自動運転ロボタクシーの実用化競争が新たな局面を迎えた。Engadgetや TechCrunch が報じたところによると、Uber出資の自動運転スタートアップ「Nuro」がカリフォルニア州DMV(車両管理局)から更新された走行許可を取得。同州の公道でLucid Gravityをベースとしたロボタクシーの完全自律テストが正式に可能となった。

Nuroとは——NVIDIA・トヨタ・Uberが支える自動運転の新星

Nuroは、NVIDIA、トヨタ、Uberを主要出資者に持つ自動運転スタートアップだ。2026年1月のCES 2026でUberと共同発表されたロボタクシーは、三列シートのLucid Gravity電動クロスオーバーをベースに開発されている。高解像度カメラ・LiDARセンサー・レーダーを組み合わせた複合センサーシステムを搭載し、ルーフには専用LEDディスプレイも備える。車内では乗客が個別に操作できる暖房シートといった快適装備も充実している。

Nuroはすでに自社開発の配達ロボット「R3 Nuro Robot」で無人配送のDMV許可を取得しており、自動運転分野での実績を着実に積み上げてきた。

海外報道のポイント——時速72km・昼夜問わず・安全員なし

Engadgetの報道によると、今回の許可によりNuroとUberはサンタクララ郡およびサンマテオ郡において、最高時速45マイル(約72km/h)で昼夜を問わず安全運転手なしの完全自律走行テストが可能となった。

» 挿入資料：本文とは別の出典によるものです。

-- ==== Sys2Proof/Laws/Announces.lean ====
section
/-! SUPPORT. What the operations of the Announcement Controller and the taking of reader reports can do to the part:
the relation `AnnouncesOnly`, that every one of them keeps it, and that DECK-ALERT is right after each. -/

namespace Sys2Proof.Machine

/-! ### Gain codes -/

theorem gainCode_inRange (sum cap : Int) (shed : Nat) (h : cap ≤ 12) :
    (gainCode sum cap shed).inRange = true := by
  simp only [gainCode, GainCode.inRange, decide_eq_true_eq]; omega

theorem seatCode_inRange (l : LevelUnit) (volume : Nat) (trim : Int) (h : l.cap ≤ 12) :
    (seatCode l volume trim).inRange = true := by
  unfold seatCode
  split
  · rfl
  · exact gainCode_inRange _ _ _ h

theorem paCodeNow_inRange (l : LevelUnit) (h : l.paCap ≤ 12) : l.paCodeNow.inRange = true := by
  unfold LevelUnit.paCodeNow
  split
  · rfl
  · exact gainCode_inRange _ _ _ h

theorem Seat.recompute_inRange (s : Seat) (l : LevelUnit) (trim : Int) (h : l.cap ≤ 12) :
    (s.recompute l trim).pending.inRange = true := by
  unfold Seat.recompute
  simp only
  split
  · exact seatCode_inRange _ _ _ h
  · rfl

/-! ### Zones -/

/-- A zone's configuration, fault and averages stand. -/
def Zone.Configured (x y : Zone) : Prop :=
  y = { x with target := y.target, level := y.level, stepDue := y.stepDue, halves := y.halves, leftAt := y.leftAt }

theorem Zone.Configured.refl (x : Zone) : x.Configured x := rfl

theorem Zone.Configured.trans {x y z : Zone} (h : x.Configured y) (k : y.Configured z) :
    x.Configured z := by
  unfold Zone.Configured at *; rw [k, h]

theorem Zone.Configured.effective {x y : Zone} (h : x.Configured y) (s : Shed) (b : Nat) :
    y.effective s b = x.effective s b := by
  rw [h]; rfl

/-- A fade toward a target leaves the configuration alone and sets the target. -/
theorem Zone.startFade_spec (z : Zone) (now : PartTime) (n t : Nat) :
    z.Configured (z.startFade now n t) ∧ (z.startFade now n t).target = t ∧
      (z.startFade now n t).halves = z.halves := ⟨rfl, rfl, rfl⟩

/-- A retargeting leaves the configuration alone and sets the target. -/
theorem Zone.retarget_spec (z : Zone) (now : PartTime) (n : Nat) (how : Follow) (t : Nat) :
    z.Configured (z.retarget now n how t) ∧ (z.retarget now n how t).target = t ∧
      (z.retarget now n how t).halves = z.halves := by
  unfold Zone.retarget
  split
  · rename_i h
    exact ⟨rfl, h.symm, rfl⟩
  · split
    · exact ⟨rfl, rfl, rfl⟩
    · exact z.startFade_spec now n t

/-- The effective level of a zone after the run-time fields of zones have changed but for its flash halves. -/
theorem Light.effective_configured (l : Light) (zones : Vector Zone 8) (z : ZoneId)
    (h : (vget l.zones z).Configured (vget zones z))
    (hh : (vget zones z).halves = (vget l.zones z).halves) :
    Light.effective { l with zones := zones } z = l.effective z := by
  unfold Light.effective
  rw [h.effective]
  congr 1
  unfold Light.base
  simp only [hh]

/-- What retargeting every zone does. -/
theorem Light.retargetAll_spec (l : Light) (now : PartTime) (how : Follow) :
    l.retargetAll now how = { l with zones := (l.retargetAll now how).zones } ∧
      ∀ z, (vget l.zones z).Configured (vget (l.retargetAll now how).zones z) ∧
        (vget (l.retargetAll now how).zones z).halves = (vget l.zones z).halves ∧
        (vget (l.retargetAll now how).zones z).target = (l.retargetAll now how).effective z := by
  refine ⟨rfl, fun z => ?_⟩
  have hv : vget (l.retargetAll now how).zones z =
      (vget l.zones z).retarget now l.stepInterval how (l.effective z) := by
    simp [Light.retargetAll]
  obtain ⟨h1, h2, h3⟩ := (vget l.zones z).retarget_spec now l.stepInterval how (l.effective z)
  refine ⟨by rw [hv]; exact h1, by rw [hv]; exact h3, ?_⟩
  have he := l.effective_configured (l.retargetAll now how).zones z (by rw [hv]; exact h1)
    (by rw [hv]; exact h3)
  rw [hv, h2]
  exact he.symm

/-! ### The relation -/

/-- What announcements may do: what streams may, the queue, the Playing Record, the last ending and DECK-ALERT, the
readers' routing, what the Level Unit is told, pending codes, the active cue and the zones' targets and levels. Codes
stay in range and targets effective. -/
structure Part.AnnouncesOnly (p q : Part) : Prop where
  time : q.time = p.time
  ann : q.ann = { p.ann with
    queue := q.ann.queue, playing := q.ann.playing, last := q.ann.last
    deckAlert := q.ann.deckAlert }
  strings : q.strings = p.strings
  seats : ∀ i, q.seat i = { p.seat i with pending := (q.seat i).pending }
  level : q.level = { p.level with
    cls := q.level.cls, phase := q.level.phase, lift := q.level.lift, paCode := q.level.paCode }
  supply : q.supply = p.supply
  light : q.light = { p.light with zones := q.light.zones, activeCue := q.light.activeCue }
  zones : ∀ z, (p.zone z).Configured (q.zone z)
  mem : q.mem = { p.mem with waiting := q.mem.waiting, device := q.mem.device }
  busy : q.mem.device.busy = p.mem.device.busy
  store : q.store = { p.store with
    clips := q.store.clips, pageMap := q.store.pageMap, freeList := q.store.freeList }
  clips : ∀ c, (p.clip c).Held (q.clip c)
  bank : q.bank = { p.bank with
    readers := q.bank.readers, reports := q.bank.reports, chimeRouting := q.bank.chimeRouting }
  lang : q.lang = { p.lang with langs := q.lang.langs, hold := q.lang.hold }
  langs : ∀ l, (p.language l).Configured (q.language l)
  link : p.link.Noted q.link
  codes : p.codesInRange → q.codesInRange
  targets : p.targetsRight → q.targetsRight

theorem Part.codesInRange_congr {p q : Part} (hl : q.level = p.level) (hs : q.seats = p.seats)
    (ht : q.strings = p.strings) (h : p.codesInRange) : q.codesInRange := by
  unfold Part.codesInRange Part.seat Part.string at *
  rw [hl, hs, ht]; exact h

/-- The codes of a part with the same four limits, carried and acknowledged codes and polls. -/
theorem Part.codesInRange_of {p q : Part} (h : p.codesInRange) (h1 : q.level.cap = p.level.cap)
    (h2 : q.level.safetyFloor = p.level.safetyFloor) (h3 : q.level.paBase = p.level.paBase)
    (h4 : q.level.paCap = p.level.paCap) (pa : q.level.paCode.inRange = true)
    (seats : ∀ i, (q.seat i).pending.inRange = true ∧
      (q.seat i).acknowledged = (p.seat i).acknowledged ∧ (q.seat i).carried = (p.seat i).carried)
    (strings : q.strings = p.strings) : q.codesInRange := by
  obtain ⟨a, b, c, d⟩ := h
  refine ⟨?_, pa, fun i => ?_, fun i => ?_⟩
  · unfold LevelUnit.limitsInRange at *
    rw [h1, h2, h3, h4]; exact a
  · obtain ⟨e, f, g⟩ := seats i
    rw [f, g]; exact ⟨e, (c i).2⟩
  · have := d i
    unfold Part.string at *
    rw [strings]; exact this

theorem Part.targetsRight_congr {p q : Part} (hl : q.light = p.light) (h : p.targetsRight) :
    q.targetsRight := by
  unfold Part.targetsRight Part.zone at *
  rw [hl]; exact h

theorem Part.StreamsOnly.announces {p q : Part} (h : p.StreamsOnly q) : p.AnnouncesOnly q :=
  ⟨h.time, by rw [h.ann], h.strings, fun i => by unfold Part.seat; rw [h.seats], by rw [h.level],
    h.supply, by rw [h.light], fun z => by unfold Part.zone; rw [h.light]; exact .refl _, h.mem,
    h.busy, h.store, h.clips, by rw [h.bank], h.lang, h.langs, h.link,
    Part.codesInRange_congr h.level h.seats h.strings, Part.targetsRight_congr h.light⟩

theorem Part.AnnouncesOnly.refl (p : Part) : p.AnnouncesOnly p := (Part.StreamsOnly.refl p).announces

theorem Part.AnnouncesOnly.trans {p q r : Part} (h : p.AnnouncesOnly q) (k : q.AnnouncesOnly r) :
    p.AnnouncesOnly r where
  time := k.time.trans h.time
  ann := by rw [k.ann, h.ann]
  strings := k.strings.trans h.strings
  seats i := by rw [k.seats i, h.seats i]
  level := by rw [k.level, h.level]
  supply := k.supply.trans h.supply
  light := by rw [k.light, h.light]
  zones z := (h.zones z).trans (k.zones z)
  mem := by rw [k.mem, h.mem]
  busy := k.busy.trans h.busy
  store := by rw [k.store, h.store]
  clips c := (h.clips c).trans (k.clips c)
  bank := by rw [k.bank, h.bank]
  lang := by rw [k.lang, h.lang]
  langs l := (h.langs l).trans (k.langs l)
  link := h.link.trans k.link
  codes x := k.codes (h.codes x)
  targets x := k.targets (h.targets x)

theorem Part.AnnouncesOnly.foldl {α : Type} (f : Part → α → Part)
    (h : ∀ (p : Part) (x : α), p.AnnouncesOnly (f p x)) (l : List α) (p : Part) :
    p.AnnouncesOnly (l.foldl f p) := by
  induction l generalizing p with
  | nil => exact .refl p
  | cons x l ih => exact (h p x).trans (ih _)

/-- An operation that writes only what DECK-ALERT, the queue and the Playing Record hold. -/
theorem Part.announcesOnly_ann (p : Part) (a : Announcer)
    (h : a = { p.ann with
      queue := a.queue, playing := a.playing, last := a.last, deckAlert := a.deckAlert }) :
    p.AnnouncesOnly { p with ann := a } :=
  ⟨rfl, h, rfl, fun _ => rfl, rfl, rfl, rfl, fun _ => rfl, rfl, rfl, rfl, fun _ => .refl _, rfl, rfl,
    fun _ => rfl, .refl _, id, id⟩

theorem Part.announcesOnly_judgeAlert (p : Part) : p.AnnouncesOnly p.judgeAlert :=
  p.announcesOnly_ann _ rfl

theorem Part.announcesOnly_setPlaying (p : Part) (r : Option Playing) :
    p.AnnouncesOnly (p.setPlaying r) := p.announcesOnly_ann _ rfl

theorem Part.announcesOnly_setQueue (p : Part) (q : List QEntry) : p.AnnouncesOnly (p.setQueue q) :=
  p.announcesOnly_ann _ rfl

theorem Part.announcesOnly_setRouting (p : Part) (b : Bool) : p.AnnouncesOnly (p.setRouting b) :=
  ⟨rfl, rfl, rfl, fun _ => rfl, rfl, rfl, rfl, fun _ => rfl, rfl, rfl, rfl, fun _ => .refl _, rfl, rfl,
    fun _ => rfl, .refl _, id, id⟩

theorem Part.announcesOnly_annNotice (p : Part) (i : SetId) (e : AnnEvent) (r : Option AnnReason) :
    p.AnnouncesOnly (p.annNotice i e r) := by
  have h := (p.readersOnly_raise (.announce i e r)).streams.announces
  unfold Part.annNotice
  simp only
  split
  · exact h
  · exact h.trans (Part.announcesOnly_ann _ _ rfl)
  · exact h.trans (Part.announcesOnly_ann _ _ rfl)
  · exact h.trans (Part.announcesOnly_ann _ _ rfl)

/-! ### What the Level Unit is told -/

/-- An operation that writes pending codes, in range. -/
theorem Part.announcesOnly_seats (p : Part) (v : Vector Seat 96)
    (h : ∀ i, vget v i = { p.seat i with pending := (vget v i).pending })
    (hc : p.codesInRange → ∀ i, (vget v i).pending.inRange = true) :
    p.AnnouncesOnly { p with seats := v } where
  time := rfl
  ann := rfl
  strings := rfl
  seats := h
  level := rfl
  supply := rfl
  light := rfl
  zones _ := rfl
  mem := rfl
  busy := rfl
  store := rfl
  clips _ := .refl _
  bank := rfl
  lang := rfl
  langs _ := rfl
  link := .refl _
  codes k := Part.codesInRange_of k rfl rfl rfl rfl k.2.1
    (fun i => ⟨hc k i, by
      show (vget v i).acknowledged = _
      rw [h i], by
      show (vget v i).carried = _
      rw [h i]⟩) rfl
  targets k := Part.targetsRight_congr rfl k

theorem Part.announcesOnly_recomputeSeats (p : Part) : p.AnnouncesOnly p.recomputeSeats :=
  p.announcesOnly_seats _ (fun i => by rw [vget_vmap]; rfl)
    fun h i => by rw [vget_vmap]; exact Seat.recompute_inRange _ _ _ h.1.1.2

/-- An operation that writes what the Level Unit is told, or the PA code with a code in range. -/
theorem Part.announcesOnly_level (p : Part) (l : LevelUnit)
    (h : l = { p.level with cls := l.cls, phase := l.phase, lift := l.lift, paCode := l.paCode })
    (hc : p.codesInRange → l.paCode.inRange = true) : p.AnnouncesOnly { p with level := l } where
  time := rfl
  ann := rfl
  strings := rfl
  seats _ := rfl
  level := h
  supply := rfl
  light := rfl
  zones _ := rfl
  mem := rfl
  busy := rfl
  store := rfl
  clips _ := .refl _
  bank := rfl
  lang := rfl
  langs _ := rfl
  link := .refl _
  codes k := Part.codesInRange_of k (by show l.cap = _; rw [h]) (by show l.safetyFloor = _; rw [h])
    (by show l.paBase = _; rw [h]) (by show l.paCap = _; rw [h]) (hc k)
    (fun i => ⟨(k.2.2.1 i).1, rfl, rfl⟩) rfl
  targets k := Part.targetsRight_congr rfl k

これまでのテストは人間の安全要員を同乗させた状態でのみ実施され、対象もUber社員に限定されていた。今回の許可更新はその制約を大幅に緩和するものであり、TechCrunchへのコメントでは関係者が「今年後半に完全自律テストを開始する予定」と述べている。

また直近の決算発表でLucidは、Uberが出資額を5億ドルに引き上げ、発注台数を当初の2万台から3万5,000台に増加させたことを明らかにした。Uberは米国内で最終的に10万台の自動運転車を展開する計画であり、そのうち最大3万5,000台がNuroの技術を活用する予定だ。

東京でもテスト進行中——日本市場への視点

日本の読者にとって見逃せないのが、Nuroが東京でも人間ドライバーをバックアップとしたLucid Gravityのテスト走行を進めているという事実だ。現時点で日本での商業サービス開始時期は未定だが、国際展開への布石が打たれていることは確かだ。

国内では現在、トヨタグループが出資するMONET Technologiesや日産の自動運転サービスが開発を進めているが、NuroのバックにもトヨタとNVIDIAが名を連ねている点は、エコシステムの観点で注目に値する構図だ。

商業サービス開始前のため料金体系は非公表だが、既存のUberアプリへの統合での展開が想定される。Lucid Gravity本体は北米で7万ドル台からの価格設定で、日本への正式導入時期は現時点で未定だ。

筆者の見解

ロボタクシーは「副操縦士として人間を補助する」段階から、「人間がいなくても自律的に動く」段階への最前線を走っている分野だ。今回の許可取得はその移行を象徴するマイルストーンと言っていい。

注目すべきはスケール感だ。「10万台・うち3万5,000台がNuro」という数字はPoC(概念実証)段階を完全に卒業した産業規模の計画であり、NVIDIA(センサーAI)・トヨタ(車両製造基盤)・Uber(配車プラットフォーム)という三本柱が揃ったエコシステムの厚みは他社と一線を画す。

東京での試験走行が進行中という点も軽視できない。日本は自動運転に関する規制整備が着実に進んでおり、海外で実用化の実績を積んだプレイヤーが日本市場に本格参入してくるタイミングは思いのほか早いかもしれない。

「仕組みを設計できる少数のエンジニアがいれば、あとはシステムが自律的に動く」という未来は、AI開発の世界だけでなく、移動という日常の領域でも具体的な輪郭を帯びてきた。その進展を、日本のエンジニアや事業者はリアルタイムで追っておく価値がある。


出典: この記事は Nuro approved to test its driverless Uber robotaxis on California roads の内容をもとに、筆者の見解を加えて独自に執筆したものです。